Personal information
- Born: April 16, 1992 (age 34) Baton Rouge, Louisiana, U.S.
- Listed height: 6 ft 2 in (1.88 m)
- Listed weight: 211 lb (96 kg)

Career information
- High school: Capitol (Baton Rouge)
- College: Houston (2010); Louisiana-Lafayette (2011–2014);

Awards and highlights
- Davy O'Brien Award Watchlist 2014; 2014 All-Sun Belt Honorable Mention; MVP 2014 New Orleans Bowl; Davy O'Brien Award Watchlist 2013; MVP 2012 New Orleans Bowl; 2012 LSWA Newcomer of the Year; 2012 All-Sun Belt Honorable Mention;
- Stats at ESPN

= Terrance Broadway =

American football player (born 1992)

Terrance Joseph Broadway (born April 16, 1992) is an American college football quarterback. He was the Louisiana-Lafayette Ragin' Cajuns starting quarterback from 2012 to 2014. During his tenure, Broadway led the Cajuns to 3 bowl victories while collecting two bowl MVP's.

==Early life==
Broadway attended Capitol High School in Baton Rouge, Louisiana. He was ranked the fifth best dual threat quarterback by Rivals.com for the Class of 2010.

==College career==
Broadway played the 2010 NCAA Division I FBS football season as a freshman with the Houston Cougars football team, where he substituted for starting quarterback, Case Keenum, in four regular season games. His first career game was played on September 18, 2010, where he recorded 84 yards and one touchdown. He finished the season with 424 yards and three touchdowns.
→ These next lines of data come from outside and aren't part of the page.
-- ==== Sys2Proof/Machine/RegMap.lean ====
section
/-! DEFINITION. The register fields of the 16 MiB window, one definition for each field of the register maps of
spec/ (R30, R50, R85–R87, R122, R123, R149, R177, R178, R204, R205, R228, R256, R298, R299, R339, R340, R371, R372,
R394, R395, R420), and the map from a word's offset to its fields. A field marked reserved has no entry: it reads as
zero (R7). Where a map gives one register for each region, layer, ring or die, the field takes that number. -/

namespace Sys2Proof.Machine

/-! `TCK_BCAST_MIXED` (R30) -/
def TCK_BCAST_MIXED_MIXED : Fld := ⟨0x10800, 0, 1, .w1c, 0x0⟩
def TCK_BCAST_MIXED_EMPTY : Fld := ⟨0x10800, 1, 1, .w1c, 0x0⟩
def TCK_BCAST_MIXED_SKIPPED : Fld := ⟨0x10800, 2, 1, .w1c, 0x0⟩
def TCK_BCAST_MIXED_ALIAS : Fld := ⟨0x10800, 4, 8, .ro, 0x0⟩
def TCK_BCAST_MIXED_OFFSET : Fld := ⟨0x10800, 12, 12, .ro, 0x0⟩
/-! `TCK_GRP_LO` (R30) -/
def TCK_GRP_LO_MEMBERS (g : Nat) : Fld := ⟨0x10810 + 0x8 * g, 0, 32, .rw, 0x0⟩
/-! `TCK_GRP_HI` (R30) -/
def TCK_GRP_HI_MEMBERS (g : Nat) : Fld := ⟨0x10814 + 0x8 * g, 0, 32, .rw, 0x0⟩
/-! `TCK_CTL` (R50) -/
def TCK_CTL_SYNC_ROLE : Fld := ⟨0x10000, 0, 2, .lck, 0x0⟩
def TCK_CTL_TOUT_EN : Fld := ⟨0x10000, 2, 1, .rw, 0x1⟩
def TCK_CTL_TOUT_MODE : Fld := ⟨0x10000, 3, 1, .rw, 0x0⟩
/-! `TCK_PERIOD` (R50) -/
def TCK_PERIOD_PERIOD_US : Fld := ⟨0x10004, 0, 13, .rw, 0xfa0⟩
/-! `TCK_BASK` (R50) -/
def TCK_BASK_BASK_US : Fld := ⟨0x10008, 0, 10, .rw, 0xfa⟩
/-! `TCK_APPLY` (R50) -/
def TCK_APPLY_GO : Fld := ⟨0x1000c, 0, 1, .wo, 0x0⟩
def TCK_APPLY_PENDING : Fld := ⟨0x1000c, 1, 1, .ro, 0x0⟩
def TCK_APPLY_ERR : Fld := ⟨0x1000c, 2, 1, .w1c, 0x0⟩
def TCK_APPLY_AT_LO : Fld := ⟨0x1000c, 8, 24, .ro, 0x0⟩
/-! `TCK_ACTIVE` (R50) -/
def TCK_ACTIVE_PERIOD_US : Fld := ⟨0x10010, 0, 13, .ro, 0xfa0⟩
def TCK_ACTIVE_BASK_US : Fld := ⟨0x10010, 16, 10, .ro, 0xfa⟩
/-! `TCK_ROWTIME` (R50) -/
def TCK_ROWTIME_ROW_CYC : Fld := ⟨0x10014, 0, 13, .ro, 0xea6⟩
/-! `TCK_COUNT_LO` (R50) -/
def TCK_COUNT_LO_COUNT : Fld := ⟨0x10018, 0, 32, .ro, 0x0⟩
/-! `TCK_COUNT_HI` (R50) -/
def TCK_COUNT_HI_COUNT : Fld := ⟨0x1001c, 0, 16, .ro, 0x0⟩
/-! `TCK_ROWPOS` (R50) -/
def TCK_ROWPOS_ROW : Fld := ⟨0x10020, 0, 9, .ro, 0x0⟩
def TCK_ROWPOS_BASK : Fld := ⟨0x10020, 9, 1, .ro, 0x1⟩
/-! `TCK_OVR` (R50) -/
def TCK_OVR_CONSEC : Fld := ⟨0x10030, 0, 8, .ro, 0x0⟩
def TCK_OVR_LIMIT : Fld := ⟨0x10030, 8, 4, .rw, 0x2⟩
/-! `TCK_OVR_COUNT` (R50) -/
def TCK_OVR_COUNT_COUNT : Fld := ⟨0x10034, 0, 32, .rc, 0x0⟩
/-! `TCK_SLACK` (R50) -/
def TCK_SLACK_LAST_US : Fld := ⟨0x10038, 0, 13, .ro, 0x0⟩
def TCK_SLACK_MIN_US : Fld := ⟨0x10038, 16, 13, .rw, 0x1fff⟩
/-! `TCK_CLKMON` (R50) -/
def TCK_CLKMON_TOL_PCT : Fld := ⟨0x1003c, 0, 8, .rw, 0x5⟩
def TCK_CLKMON_MEAS_US : Fld := ⟨0x1003c, 16, 16, .ro, 0x0⟩
/-! `TCK_SYNC_STAT` (R50) -/
def TCK_SYNC_STAT_STATE : Fld := ⟨0x10040, 0, 3, .ro, 0x0⟩
def TCK_SYNC_STAT_MASTER_IDX : Fld := ⟨0x10040, 4, 2, .ro, 0x0⟩
def TCK_SYNC_STAT_OWN_IDX : Fld := ⟨0x10040, 6, 2, .ro, 0x0⟩
def TCK_SYNC_STAT_PRESENT : Fld := ⟨0x10040, 8, 4, .ro, 0x0⟩
def TCK_SYNC_STAT_ELIGIBLE : Fld := ⟨0x10040, 12, 1, .ro, 0x0⟩
def TCK_SYNC_STAT_PERIOD_DIFF : Fld := ⟨0x10040, 13, 1, .ro, 0x0⟩
/-! `TCK_SYNC_ERR` (R50) -/
def TCK_SYNC_ERR_LAST : Fld := ⟨0x10044, 0, 16, .ro, 0x0⟩
def TCK_SYNC_ERR_PEAK : Fld := ⟨0x10044, 16, 16, .rc, 0x0⟩
/-! `TCK_SYNC_CFG` (R50) -/
def TCK_SYNC_CFG_LOSS_TICKS : Fld := ⟨0x10048, 0, 4, .rw, 0x3⟩
def TCK_SYNC_CFG_PULLIN_US : Fld := ⟨0x10048, 4, 6, .rw, 0x19⟩
def TCK_SYNC_CFG_ELIG_TICKS : Fld := ⟨0x10048, 12, 8, .rw, 0x40⟩
/-! `TCK_SL_HOPDLY` (R50) -/
def TCK_SL_HOPDLY_DELAY : Fld := ⟨0x1004c, 0, 16, .ro, 0x0⟩
/-! `TCK_SYNC_CNT` (R50) -/
def TCK_SYNC_CNT_LOSS : Fld := ⟨0x10050, 0, 16, .rc, 0x0⟩
def TCK_SYNC_CNT_MASTER_CHG : Fld := ⟨0x10050, 16, 16, .rc, 0x0⟩
/-! `TCK_CROAK` (R50) -/
def TCK_CROAK_LAT_A : Fld := ⟨0x10060, 0, 8, .ro, 0x0⟩
def TCK_CROAK_LAT_B : Fld := ⟨0x10060, 8, 8, .ro, 0x0⟩
def TCK_CROAK_SKEW : Fld := ⟨0x10060, 16, 8, .ro, 0x0⟩
def TCK_CROAK_SKEW_ERR : Fld := ⟨0x10060, 24, 1, .w1c, 0x0⟩

/-! `CMP_CTL` (R85) -/
def CMP_CTL_EPOCH_SYNC : Fld := ⟨0x80000, 0, 1, .rw, 0x0⟩
/-! `CMP_CUTOFF` (R85) -/
def CMP_CUTOFF_ROWS : Fld := ⟨0x80004, 0, 7, .rw, 0x4⟩
/-! `CMP_MASK` (R85) -/
def CMP_MASK_CLASSES : Fld := ⟨0x80008, 0, 4, .rw, 0xe⟩
/-! `CMP_COMMIT` (R85) -/
def CMP_COMMIT_ARMED : Fld := ⟨0x8000c, 0, 1, .ro, 0x0⟩
def CMP_COMMIT_LATE : Fld := ⟨0x8000c, 1, 1, .ro, 0x0⟩
def CMP_COMMIT_EPOCH_WAIT : Fld := ⟨0x8000c, 2, 1, .ro, 0x0⟩
def CMP_COMMIT_AT_LO : Fld := ⟨0x8000c, 8, 24, .ro, 0x0⟩
/-! `CMP_LATE_COUNT` (R85) -/
def CMP_LATE_COUNT_COUNT : Fld := ⟨0x80010, 0, 32, .rc, 0x0⟩
/-! `CMP_EPOCH_ACTIVE` (R85) -/
def CMP_EPOCH_ACTIVE_EPOCH : Fld := ⟨0x80014, 0, 32, .ro, 0x0⟩
/-! `CMP_EPOCH_ARMED` (R85) -/
def CMP_EPOCH_ARMED_EPOCH : Fld := ⟨0x80018, 0, 32, .ro, 0x0⟩
/-! `CMP_EPOCH_CFG` (R85) -/
def CMP_EPOCH_CFG_TIMEOUT_TICKS : Fld := ⟨0x8001c, 0, 8, .rw, 0x10⟩
/-! `CMP_ERR_COUNT` (R85) -/
def CMP_ERR_COUNT_FETCH : Fld := ⟨0x80020, 0, 16, .rc, 0x0⟩
def CMP_ERR_COUNT_GTC : Fld := ⟨0x80020, 16, 16, .rc, 0x0⟩
/-! `CMP_TIME` (R85) -/
def CMP_TIME_LAST_US : Fld := ⟨0x80024, 0, 13, .ro, 0x0⟩
def CMP_TIME_MAX_US : Fld := ⟨0x80024, 16, 13, .rw, 0x0⟩
/-! `CMP_STAT` (R85) -/
def CMP_STAT_FRONT : Fld := ⟨0x80028, 0, 1, .ro, 0x0⟩
/-! `CMP_SURF_ADDR_LO` (R86) -/
def CMP_SURF_ADDR_LO_ADDR (s : Nat) : Fld := ⟨0x80400 + 0x20 * s, 0, 32, .ro, 0x0⟩
/-! `CMP_SURFSH_ADDR_LO` (R86) -/
def CMP_SURFSH_ADDR_LO_ADDR (s : Nat) : Fld := ⟨0x80800 + 0x20 * s, 0, 32, .ro, 0x0⟩
/-! `CMP_SURF_ADDR_HI` (R86) -/
def CMP_SURF_ADDR_HI_ADDR (s : Nat) : Fld := ⟨0x80404 + 0x20 * s, 0, 32, .ro, 0x0⟩
/-! `CMP_SURFSH_ADDR_HI` (R86) -/
def CMP_SURFSH_ADDR_HI_ADDR (s : Nat) : Fld := ⟨0x80804 + 0x20 * s, 0, 32, .ro, 0x0⟩
/-! `CMP_SURF_GEOM` (R86) -/
def CMP_SURF_GEOM_W (s : Nat) : Fld := ⟨0x80408 + 0x20 * s, 0, 14, .ro, 0x0⟩
def CMP_SURF_GEOM_H (s : Nat) : Fld := ⟨0x80408 + 0x20 * s, 16, 12, .ro, 0x0⟩
/-! `CMP_SURFSH_GEOM` (R86) -/
def CMP_SURFSH_GEOM_W (s : Nat) : Fld := ⟨0x80808 + 0x20 * s, 0, 14, .ro, 0x0⟩
def CMP_SURFSH_GEOM_H (s : Nat) : Fld := ⟨0x80808 + 0x20 * s, 16, 12, .ro, 0x0⟩
/-! `CMP_SURF_FMT` (R86) -/
def CMP_SURF_FMT_FORMAT (s : Nat) : Fld := ⟨0x8040c + 0x20 * s, 0, 2, .ro, 0x0⟩
def CMP_SURF_FMT_COMP (s : Nat) : Fld := ⟨0x8040c + 0x20 * s, 2, 2, .ro, 0x0⟩
def CMP_SURF_FMT_LOCAL (s : Nat) : Fld := ⟨0x8040c + 0x20 * s, 4, 1, .ro, 0x0⟩
def CMP_SURF_FMT_FRAMES (s : Nat) : Fld := ⟨0x8040c + 0x20 * s, 8, 8, .ro, 0x0⟩
def CMP_SURF_FMT_BOUND (s : Nat) : Fld := ⟨0x8040c + 0x20 * s, 31, 1, .ro, 0x0⟩
/-! `CMP_SURFSH_FMT` (R86) -/
def CMP_SURFSH_FMT_FORMAT (s : Nat) : Fld := ⟨0x8080c + 0x20 * s, 0, 2, .ro, 0x0⟩
def CMP_SURFSH_FMT_COMP (s : Nat) : Fld := ⟨0x8080c + 0x20 * s, 2, 2, .ro, 0x0⟩
def CMP_SURFSH_FMT_LOCAL (s : Nat) : Fld := ⟨0x8080c + 0x20 * s, 4, 1, .ro, 0x0⟩
def CMP_SURFSH_FMT_FRAMES (s : Nat) : Fld := ⟨0x8080c + 0x20 * s, 8, 8, .ro, 0x0⟩
def CMP_SURFSH_FMT_BOUND (s : Nat) : Fld := ⟨0x8080c + 0x20 * s, 31, 1, .ro, 0x0⟩
/-! `CMP_SURF_STRIDE` (R86) -/
def CMP_SURF_STRIDE_BYTES (s : Nat) : Fld := ⟨0x80410 + 0x20 * s, 0, 20, .ro, 0x0⟩
/-! `CMP_SURFSH_STRIDE` (R86) -/
def CMP_SURFSH_STRIDE_BYTES (s : Nat) : Fld := ⟨0x80810 + 0x20 * s, 0, 20, .ro, 0x0⟩
/-! `CMP_SURF_FRAMEB` (R86) -/
def CMP_SURF_FRAMEB_BYTES (s : Nat) : Fld := ⟨0x80414 + 0x20 * s, 0, 32, .ro, 0x0⟩
/-! `CMP_SURFSH_FRAMEB` (R86) -/
def CMP_SURFSH_FRAMEB_BYTES (s : Nat) : Fld := ⟨0x80814 + 0x20 * s, 0, 32, .ro, 0x0⟩

/-! `LYR_CTL` (R87) -/
def LYR_CTL_EN (n : Nat) : Fld := ⟨0x81000 + 0x100 * n + 0x0, 0, 1, .ro, 0x0⟩
def LYR_CTL_OP (n : Nat) : Fld := ⟨0x81000 + 0x100 * n + 0x0, 1, 2, .ro, 0x0⟩
def LYR_CTL_PREMUL (n : Nat) : Fld := ⟨0x81000 + 0x100 * n + 0x0, 3, 1, .ro, 0x0⟩
def LYR_CTL_LIVE (n : Nat) : Fld := ⟨0x81000 + 0x100 * n + 0x0, 4, 1, .ro, 0x0⟩
def LYR_CTL_TAG_OVR (n : Nat) : Fld := ⟨0x81000 + 0x100 * n + 0x0, 5, 1, .ro, 0x0⟩
def LYR_CTL_CLASS (n : Nat) : Fld := ⟨0x81000 + 0x100 * n + 0x0, 6, 2, .ro, 0x0⟩
def LYR_CTL_ALPHA (n : Nat) : Fld := ⟨0x81000 + 0x100 * n + 0x0, 8, 8, .ro, 0xff⟩
def LYR_CTL_STALE (n : Nat) : Fld := ⟨0x81000 + 0x100 * n + 0x0, 16, 8, .ro, 0x10⟩
def LYR_CTL_SURF (n : Nat) : Fld := ⟨0x81000 + 0x100 * n + 0x0, 24, 5, .ro, 0x0⟩
/-! `LYRSH_CTL` (R87) -/
def LYRSH_CTL_EN (n : Nat) : Fld := ⟨0x81000 + 0x100 * n + 0x40, 0, 1, .ro, 0x0⟩
def LYRSH_CTL_OP (n : Nat) : Fld := ⟨0x81000 + 0x100 * n + 0x40, 1, 2, .ro, 0x0⟩
def LYRSH_CTL_PREMUL (n : Nat) : Fld := ⟨0x81000 + 0x100 * n + 0x40, 3, 1, .ro, 0x0⟩
def LYRSH_CTL_LIVE (n : Nat) : Fld := ⟨0x81000 + 0x100 * n + 0x40, 4, 1, .ro, 0x0⟩
def LYRSH_CTL_TAG_OVR (n : Nat) : Fld := ⟨0x81000 + 0x100 * n + 0x40, 5, 1, .ro, 0x0⟩
def LYRSH_CTL_CLASS (n : Nat) : Fld := ⟨0x81000 + 0x100 * n + 0x40, 6, 2, .ro, 0x0⟩
def LYRSH_CTL_ALPHA (n : Nat) : Fld := ⟨0x81000 + 0x100 * n + 0x40, 8, 8, .ro, 0xff⟩
def LYRSH_CTL_STALE (n : Nat) : Fld := ⟨0x81000 + 0x100 * n + 0x40, 16, 8, .ro, 0x10⟩
def LYRSH_CTL_SURF (n : Nat) : Fld := ⟨0x81000 + 0x100 * n + 0x40, 24, 5, .ro, 0x0⟩
/-! `LYR_DST` (R87) -/
def LYR_DST_X (n : Nat) : Fld := ⟨0x81000 + 0x100 * n + 0x4, 0, 11, .ro, 0x0⟩
def LYR_DST_Y (n : Nat) : Fld := ⟨0x81000 + 0x100 * n + 0x4, 16, 10, .ro, 0x0⟩
/-! `LYRSH_DST` (R87) -/
def LYRSH_DST_X (n : Nat) : Fld := ⟨0x81000 + 0x100 * n + 0x44, 0, 11, .ro, 0x0⟩
def LYRSH_DST_Y (n : Nat) : Fld := ⟨0x81000 + 0x100 * n + 0x44, 16, 10, .ro, 0x0⟩
/-! `LYR_DSZ` (R87) -/
def LYR_DSZ_W (n : Nat) : Fld := ⟨0x81000 + 0x100 * n + 0x8, 0, 12, .ro, 0x0⟩
def LYR_DSZ_H (n : Nat) : Fld := ⟨0x81000 + 0x100 * n + 0x8, 16, 10, .ro, 0x0⟩
/-! `LYRSH_DSZ` (R87) -/
def LYRSH_DSZ_W (n : Nat) : Fld := ⟨0x81000 + 0x100 * n + 0x48, 0, 12, .ro, 0x0⟩
def LYRSH_DSZ_H (n : Nat) : Fld := ⟨0x81000 + 0x100 * n + 0x48, 16, 10, .ro, 0x0⟩
/-! `LYR_SRC` (R87) -/
def LYR_SRC_X (n : Nat) : Fld := ⟨0x81000 + 0x100 * n + 0xc, 0, 13, .ro, 0x0⟩
def LYR_SRC_Y (n : Nat) : Fld := ⟨0x81000 + 0x100 * n + 0xc, 16, 12, .ro, 0x0⟩
/-! `LYRSH_SRC` (R87) -/
def LYRSH_SRC_X (n : Nat) : Fld := ⟨0x81000 + 0x100 * n + 0x4c, 0, 13, .ro, 0x0⟩
def LYRSH_SRC_Y (n : Nat) : Fld := ⟨0x81000 + 0x100 * n + 0x4c, 16, 12, .ro, 0x0⟩
/-! `LYR_SSZ` (R87) -/
def LYR_SSZ_W (n : Nat) : Fld := ⟨0x81000 + 0x100 * n + 0x10, 0, 14, .ro, 0x0⟩
def LYR_SSZ_H (n : Nat) : Fld := ⟨0x81000 + 0x100 * n + 0x10, 16, 12, .ro, 0x0⟩
/-! `LYRSH_SSZ` (R87) -/
def LYRSH_SSZ_W (n : Nat) : Fld := ⟨0x81000 + 0x100 * n + 0x50, 0, 14, .ro, 0x0⟩
def LYRSH_SSZ_H (n : Nat) : Fld := ⟨0x81000 + 0x100 * n + 0x50, 16, 12, .ro, 0x0⟩
/-! `LYR_FADE` (R87) -/
def LYR_FADE_COUNT (n : Nat) : Fld := ⟨0x81000 + 0x100 * n + 0x14, 0, 7, .ro, 0x0⟩
def LYR_FADE_STEP (n : Nat) : Fld := ⟨0x81000 + 0x100 * n + 0x14, 8, 6, .ro, 0x0⟩
def LYR_FADE_RUN (n : Nat) : Fld := ⟨0x81000 + 0x100 * n + 0x14, 16, 1, .ro, 0x0⟩
/-! `LYRSH_FADE` (R87) -/
def LYRSH_FADE_COUNT (n : Nat) : Fld := ⟨0x81000 + 0x100 * n + 0x54, 0, 7, .ro, 0x0⟩
/-! `LYR_SIG` (R87) -/
def LYR_SIG_CRC (n : Nat) : Fld := ⟨0x81000 + 0x100 * n + 0x18, 0, 32, .ro, 0x0⟩
/-! `LYR_STAT` (R87) -/
def LYR_STAT_SAME (n : Nat) : Fld := ⟨0x81000 + 0x100 * n + 0x1c, 0, 8, .ro, 0x0⟩
def LYR_STAT_FROZEN (n : Nat) : Fld := ⟨0x81000 + 0x100 * n + 0x1c, 8, 1, .w1c, 0x0⟩
def LYR_STAT_FETCH_ERR (n : Nat) : Fld := ⟨0x81000 + 0x100 * n + 0x1c, 9, 1, .w1c, 0x0⟩
def LYR_STAT_GTC_ERR (n : Nat) : Fld := ⟨0x81000 + 0x100 * n + 0x1c, 10, 1, .w1c, 0x0⟩
def LYR_STAT_SUPPRESSED (n : Nat) : Fld := ⟨0x81000 + 0x100 * n + 0x1c, 11, 1, .ro, 0x0⟩
def LYR_STAT_FRAME (n : Nat) : Fld := ⟨0x81000 + 0x100 * n + 0x1c, 16, 8, .ro, 0x0⟩
/-! `LYR_FTB` (R87) -/
def LYR_FTB_STEPS (n i : Nat) : Fld := ⟨0x81000 + 0x100 * n + 0x80 + 0x4 * i, 0, 32, .ro, 0x0⟩
/-! `LYR_FTBSH` (R87) -/
def LYR_FTBSH_STEPS (n i : Nat) : Fld := ⟨0x81000 + 0x100 * n + 0xc0 + 0x4 * i, 0, 32, .ro, 0x0⟩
In the spring semester of 2011, he transferred from the University of Houston to the University of Louisiana at Lafayette. In 2013, Broadway became one of 34 quarterbacks on the Davey O'Brien Award watch list.

In his final collegiate game, Broadway was the MVP of the 2014 New Orleans Bowl.

== Personal life ==
Broadway is the son of Connie Richerson. He has one sister, Mariah, and has a son, Terrance Joseph Broadway II, who was born in 2012.